-- Given information --
-- ==== Sys2Proof/Machine/Regs.lean ====
section
/-! DEFINITION. The management registers (R420, R421, R423, R425, R436) as the driver writes them: a write that breaks a field's limits
leaves its register unchanged and sets ERR; fields that are not listed ignore writes (R8). -/
namespace Sys2Proof.Machine

/-- Change the management registers. -/
def State.modMgmt (s : State) (f : Mgmt → Mgmt) : State := { s with mgmt := f s.mgmt }

/-- Change a partition's block. -/
def State.modPart (s : State) (p : Nat) (f : Part → Part) : State :=
  s.modMgmt (fun m => { m with parts := m.parts.setIfInBounds p (f (s.part p)) })

/-- A write that breaks a limit (R420). -/
def State.setErr (s : State) : State := s.modMgmt (fun m => { m with err := true })

/-- Write a register if its limits hold (R420). -/
def State.writeIf (s : State) (ok : Bool) (f : Mgmt → Mgmt) : State := if ok then s.modMgmt f else s.setErr

/-- Bits hi..lo of a register value, in their places. -/
def keepBits (v : DWord) (hi lo : Nat) : DWord := BitVec.ofNat 64 (bits v.toNat hi lo * 2 ^ lo)

/-! ## Partitions -/

/-- A write of PCTL (R421): enable is refused while CORES overlaps another enabled partition's or holds a fenced core; bit 1 resets. -/
def State.writePctl (s : State) (p : Nat) (v : DWord) : State :=
  let x := v.toNat
  if bits x 11 10 = 3 ∨ bits x 23 16 = 0 then s.setErr
  else
    let mine := (s.part p).cores
    let clash := (List.range 8).any (fun q => q != p && (s.part q).enable && (s.part q).cores &&& mine != 0) || mine &&& s.mgmt.fencedCore != 0
    let bad := v.getLsbD 0 && !(s.part p).enable && clash
    let s := s.modPart p (fun b => { b with enable := v.getLsbD 0 && !bad, disable := BitVec.ofNat 7 (bits x 9 3), frzMax := bits x 11 10, qos := bits x 23 16 })
    let s := if bad then s.setErr else s
    if v.getLsbD 1 then s.resetPart p else s

/-- A write of INTMASK (R425): an interrupt is sent again where its mask bit becomes set while its status bit stands. -/
def State.writeIntMask (s : State) (p : Nat) (v : DWord) : State :=
  let old := (s.part p).intMask
  let m : BitVec 4 := v.setWidth 4
  let s := s.modPart p (fun b => { b with intMask := m })
  (List.range 4).foldl (fun (s : State) i =>
    if m.getLsbD i ∧ !old.getLsbD i ∧ (s.part p).intStat.getLsbD i then s.msix (8 + 4 * p + i) else s) s

/-- A write of INTSTAT (R425): its bits stand at 35 to 32 of the register. -/
def State.clearIntStat (s : State) (p : Nat) (v : DWord) : State :=
  s.modPart p (fun b => { b with intStat := b.intStat &&& ~~~(BitVec.ofNat 4 (bits v.toNat 35 32)) })

/-- A write of LOGRING (R421, R436): a ring past the window's end is refused; enabling sets LOGHEAD and LOGTAIL to 0. -/
def State.writeLogRing (s : State) (p : Nat) (v : DWord) : State :=
  let m := bits v.toNat 28 24
  if m < 12 ∨ 20 < m ∨ 2 ^ 22 < 64 * bits v.toNat 21 6 + 2 ^ m then s.setErr
  else
    let on := v.getLsbD 63 && !(s.part p).logRing.getLsbD 63
    s.modPart p (fun b => { b with
      logRing := keepBits v 21 6 ||| keepBits v 28 24 ||| keepBits v 63 63
      logHead := if on then 0 else b.logHead, logTail := if on then 0 else b.logTail })

/-- A write of a register of a partition's block (R421). -/
def State.writePart (s : State) (p off : Nat) (v : DWord) : State :=
  let cores := fun (i : Nat) => s.modPart p (fun b =>
    let c := (b.cores &&& ~~~(((0xFFFFFFFFFFFFFFFF#64).setWidth 192) <<< (64 * i))) ||| (v.setWidth 192 <<< (64 * i))
    -- a fenced core never comes back to an enabled partition (R427)
    { b with cores := if b.enable then c &&& ~~~s.mgmt.fencedCore else c })
  match off with
  | 0x00 => s.writePctl p v
  | 0x08 => s.modPart p (fun b => { b with ptroot := keepBits v 47 12 ||| keepBits v 0 0 })
  | 0x10 => s.modPart p (fun b => { b with asid := v.toNat % 2 ^ 16 })
  | 0x18 => cores 0
  | 0x20 => cores 1
  | 0x28 => cores 2
  | 0x30 => if v.toNat % 2 ^ 16 ≠ 0 ∨ 2 ^ 56 ≤ v.toNat then s.setErr else s.modPart p (fun b => { b with privBase := v })
  | 0x38 => if v.toNat % 4096 ≠ 0 then s.setErr else s.modPart p (fun b => { b with privStride := v })
  | 0x40 => if 2 ^ 39 ≤ v.toNat then s.setErr else s.modPart p (fun b => { b with ctxBase := v })
  | 0x48 => s.modPart p (fun b => { b with tlimit := v })
  | 0x50 => if !v.getLsbD 8 ∧ 192 ≤ v.toNat % 256 then s.setErr
      else (s.stopCores p (fun c => if v.getLsbD 8 then (s.part p).cores.getLsbD c else c == v.toNat % 256)).settlePreempts
  | 0x58 => (s.clearIntStat p v).writeIntMask p v
  | 0x60 => s.writeLogRing p v
  | 0x70 => s.modPart p (fun b => { b with logTail := v })
  | _ => s

/-! ## Queues -/

/-- Close a queue (R406, R423): its held records are cancelled with 0x17C. -/
def State.closeQueue (s : State) (q : Nat) : State :=
  let g := s.mgmt.queues.getD q QReg.blank
  let rs := s.held q
  let s := (s.setHeld q []).modMgmt (fun m => { m with queues := m.queues.setIfInBounds q { g with isOpen := false } })
  let front := (s.sched.launches.filter (fun l => l.queue == q && !l.cancelled && l.started.isNone && !l.pooled)).map (fun l => l.key)
  let s := front.foldl (fun (s : State) k => (s.cancelLaunch k 0x17C).event 2 0x17C g.part 255 255 0 0) s
  rs.foldl (fun (s : State) r => s.cancelRec g.part r 0x17C) s

/-- A write of a queue's register (R423). -/
def State.writeQueue (s : State) (q : Nat) (v : DWord) : State :=
  let x := v.toNat
  if x % 16 < 4 ∨ 12 < x % 16 then s.setErr
  else
    let s := if (s.mgmt.queues.getD q QReg.blank).isOpen && !v.getLsbD 11 then s.closeQueue q else s
    let g : QReg := { s.mgmt.queues.getD q QReg.blank with depth := x % 16, prio := bits x 6 4, part := bits x 10 8, isOpen := v.getLsbD 11 }
    s.modMgmt (fun m => { m with queues := m.queues.setIfInBounds q g })

/-- A host push (R406, R423): the 256 bytes at the address; the full status says whether the queue held its depth. -/
def State.hostPush (s : State) (q : Nat) (addr : DWord) : State :=
  if addr.toNat % 256 ≠ 0 ∨ 2 ^ 56 ≤ addr.toNat ∨ 256 ≤ q ∨ !(s.mgmt.queues.getD q QReg.blank).isOpen then s.setErr
  else s.control [.push q addr]

/-! ## The fabric's registers -/

/-- The rank table's entry says that the rank's device is no longer in service (R375, R382). -/
def State.absent (s : State) (rank : Nat) : Bool :=
  match rankEntry s rank with
  | some e => bits e 1 1 == 0
  | none => false

/-- RTINV (R381, R382): cached entries of one rank or of every rank go, and with them the resolutions that engine work holds, but for those of a
message that has begun sending; what is under way to a device that is no longer present fails, and a thaw counts that device as acknowledged. -/
def State.invalidateRank (s : State) (v : DWord) : State :=
  let r := v.toNat % 2 ^ 17
  if v.getLsbD 31 && r != 0 then s.setErr
  else
    let s := { s with mem := { s.mem with ranks := if v.getLsbD 31 then [] else s.mem.ranks.filter (fun p => p.1 != r) } }
    let s := s.modMgmt (fun m => { m with rtInv := keepBits v 16 0 ||| keepBits v 31 31 })
    let hit := fun (x : Nat) => v.getLsbD 31 || x == r
    let begun := fun (c : Cmd) (x : Nat) => !s.absent x && s.fab.ops.any (fun o => o.group == c.id && o.rank == x)
    let unpin := fun (c : Cmd) => ({ c with pins := ⟨c.pins.pages, c.pins.ranks.filter (fun p => !hit p.1 || begun c p.1)⟩ } : Cmd)
    let s := { s with eng := { s.eng with cmds := s.eng.cmds.map unpin } }
    let s := if hit s.mgmt.selfRank then s.modMgmt (fun m => { m with removed := s.absent m.selfRank }) else s
    let gone := ((s.mem.frz.toList.flatMap (fun e => e.acks)).eraseDups).filter (fun x => hit x && s.absent x)
    let s := gone.foldl (fun (s : State) x => s.leftScope x) s
    s.failOps ((s.fab.ops.filter (fun o => o.answered.isNone && hit o.rank && s.absent o.rank)).map (fun o => o.tag)) 1

/-- PLANEEN (R389): planes that have run clean for 10 ms and whose bit the driver sets come back; fenced ones never do, and none does in
recovery (R371). -/
def State.enablePlanes (s : State) (v clean : BitVec 16) : State :=
  if s.mgmt.recovery then s else
  let back := v &&& clean &&& ~~~s.mgmt.fencedPlane
  let s := s.modMgmt (fun m => { m with planeEn := m.planeEn ||| back })
  { s with fab := { s.fab with
      dark := s.fab.dark &&& ~~~back
      peers := s.fab.peers.map (fun p => { p with dark := p.dark.filter (fun i => !back.getLsbD i) }) } }

/-! ## The register block -/

/-- A ring register (R420): offset field from bit `lo` on, log2 of its entries 4 to 12, entries of `n` bytes, inside the window. -/
def ringOk (v : DWord) (lo n : Nat) : Bool :=
  let m := bits v.toNat 27 24
  decide (4 ≤ m ∧ m ≤ 12 ∧ bits v.toNat 21 lo * 2 ^ lo + n * 2 ^ m ≤ 2 ^ 22)

/-- A ring register's listed fields. -/
def ringBits (v : DWord) (lo : Nat) : DWord := keepBits v 21 lo ||| keepBits v 27 24 ||| keepBits v 63 63

/-- A write of the upper half of a region's entry (R420). -/
def State.writeRegionLen (s : State) (r : Nat) (v : DWord) : State :=
  let n := bits v.toNat 42 0
  s.writeIf (decide (n % 4096 = 0 ∧ n ≤ 2 ^ 42)) (fun m =>
    let g : RegionReg := m.regions.getD r { base := 0, len := 0, part := 0, valid := false }
    { m with regions := m.regions.setIfInBounds r { g with len := if v.getLsbD 63 then n else 0, part := bits v.toNat 50 48, valid := v.getLsbD 63 } })

/-- A write of the lower half of a region's entry (R420). -/
def State.writeRegionBase (s : State) (r : Nat) (v : DWord) : State :=
  s.writeIf (decide (v.toNat % 4096 = 0 ∧ v.toNat < 2 ^ 56)) (fun m =>
    let g := m.regions.getD r { base := 0, len := 0, part := 0, valid := false }
    { m with regions := m.regions.setIfInBounds r { g with base := v } })

/-- A write of one of the device's own registers, below 0x400 (R420). -/
def State.writeGlobal (s : State) (off : Nat) (v : DWord) : State :=
  let x := v.toNat
  match off with
  | 0x0008 => if v.getLsbD 63 then s.modMgmt (fun m => { m with err := false }) else s
  | 0x0010 => if x % 256 = 0x5A then s.beginWarm else s
  | 0x0018 => s.writeIf (decide (64 * bits x 21 6 ≤ 2 ^ 22 - 18432)) (fun m => { m with cntCtl := keepBits v 21 6 ||| keepBits v 0 0 })
  | 0x0020 => s.writeIf (ringOk v 7 128) (fun m => { m with svcRing := ringBits v 7 })
  | 0x0028 => s.writeIf (ringOk v 6 64) (fun m => { m with cmdRing := ringBits v 6 })
  | 0x0030 => s.writeIf (decide (bits x 38 0 % 4096 = 0)) (fun m => { m with rtBase := keepBits v 38 0 })
  | 0x0038 => s.writeIf (decide (1 ≤ bits x 17 0 ∧ bits x 17 0 ≤ 131072)) (fun m => { m with nRank := bits x 17 0, selfRank := bits x 48 32 })
  | 0x0040 => s.invalidateRank v
  | 0x0048 => (s.enablePlanes (v.setWidth 16) ((Config.freeWord s.freeCtr 5).setWidth 16)).modMgmt (fun m => { m with quiesce := v.getLsbD 32 })
  | 0x0050 => s.writeIf (decide (1000 ≤ x % 2 ^ 16 ∧ x % 2 ^ 16 ≤ 3600)) (fun m => { m with pcap := x % 2 ^ 16 })
  | 0x0060 => s.modMgmt (fun m => { m with bbPage := x % 4 })
  | 0x0068 => s.writeIf (decide (1000 ≤ x % 2 ^ 24 ∧ x % 2 ^ 24 ≤ 10000000)) (fun m => { m with retxt := x % 2 ^ 24 })
  | 0x0070 => s.writeIf (decide (1 ≤ x % 2 ^ 16 ∧ x % 2 ^ 16 ≤ 60000)) (fun m => { m with svcto := x % 2 ^ 16 })
  | 0x0078 => s.modMgmt (fun m => { m with regMask := v.setWidth 16 })
  | _ => s

/-- A write of 8 bytes of BAR0 at a multiple of 8 (R420): read-only and unlisted places ignore it. -/
def State.writeReg (s : State) (off : Nat) (v : DWord) : State :=
  if off % 8 ≠ 0 then s
  else if off < 0x400 then (s.writeGlobal off v).draw
  else if off < 0x500 then (if off % 16 = 0 then s.writeRegionBase ((off - 0x400) / 16) v else s.writeRegionLen ((off - 0x400) / 16) v)
  else if 0x1000 ≤ off ∧ off < 0x1800 then s.writePart ((off - 0x1000) / 0x100) (off % 0x100) v
  else if 0x2000 ≤ off ∧ off < 0x3000 then
    (if off % 16 = 0 then s.writeQueue ((off - 0x2000) / 16) v else s.hostPush ((off - 0x2000) / 16) v)
  else s

end Sys2Proof.Machine
end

-- What is required --
The entries above hold a line with "let unpin := fun" and a later line with "let s := gone.foldl". Write out exactly those lines and all lines between, nothing more.

-- Reply --
    let unpin := fun (c : Cmd) => ({ c with pins := ⟨c.pins.pages, c.pins.ranks.filter (fun p => !hit p.1 || begun c p.1)⟩ } : Cmd)
    let s := { s with eng := { s.eng with cmds := s.eng.cmds.map unpin } }
    let s := if hit s.mgmt.selfRank then s.modMgmt (fun m => { m with removed := s.absent m.selfRank }) else s
    let gone := ((s.mem.frz.toList.flatMap (fun e => e.acks)).eraseDups).filter (fun x => hit x && s.absent x)
    let s := gone.foldl (fun (s : State) x => s.leftScope x) s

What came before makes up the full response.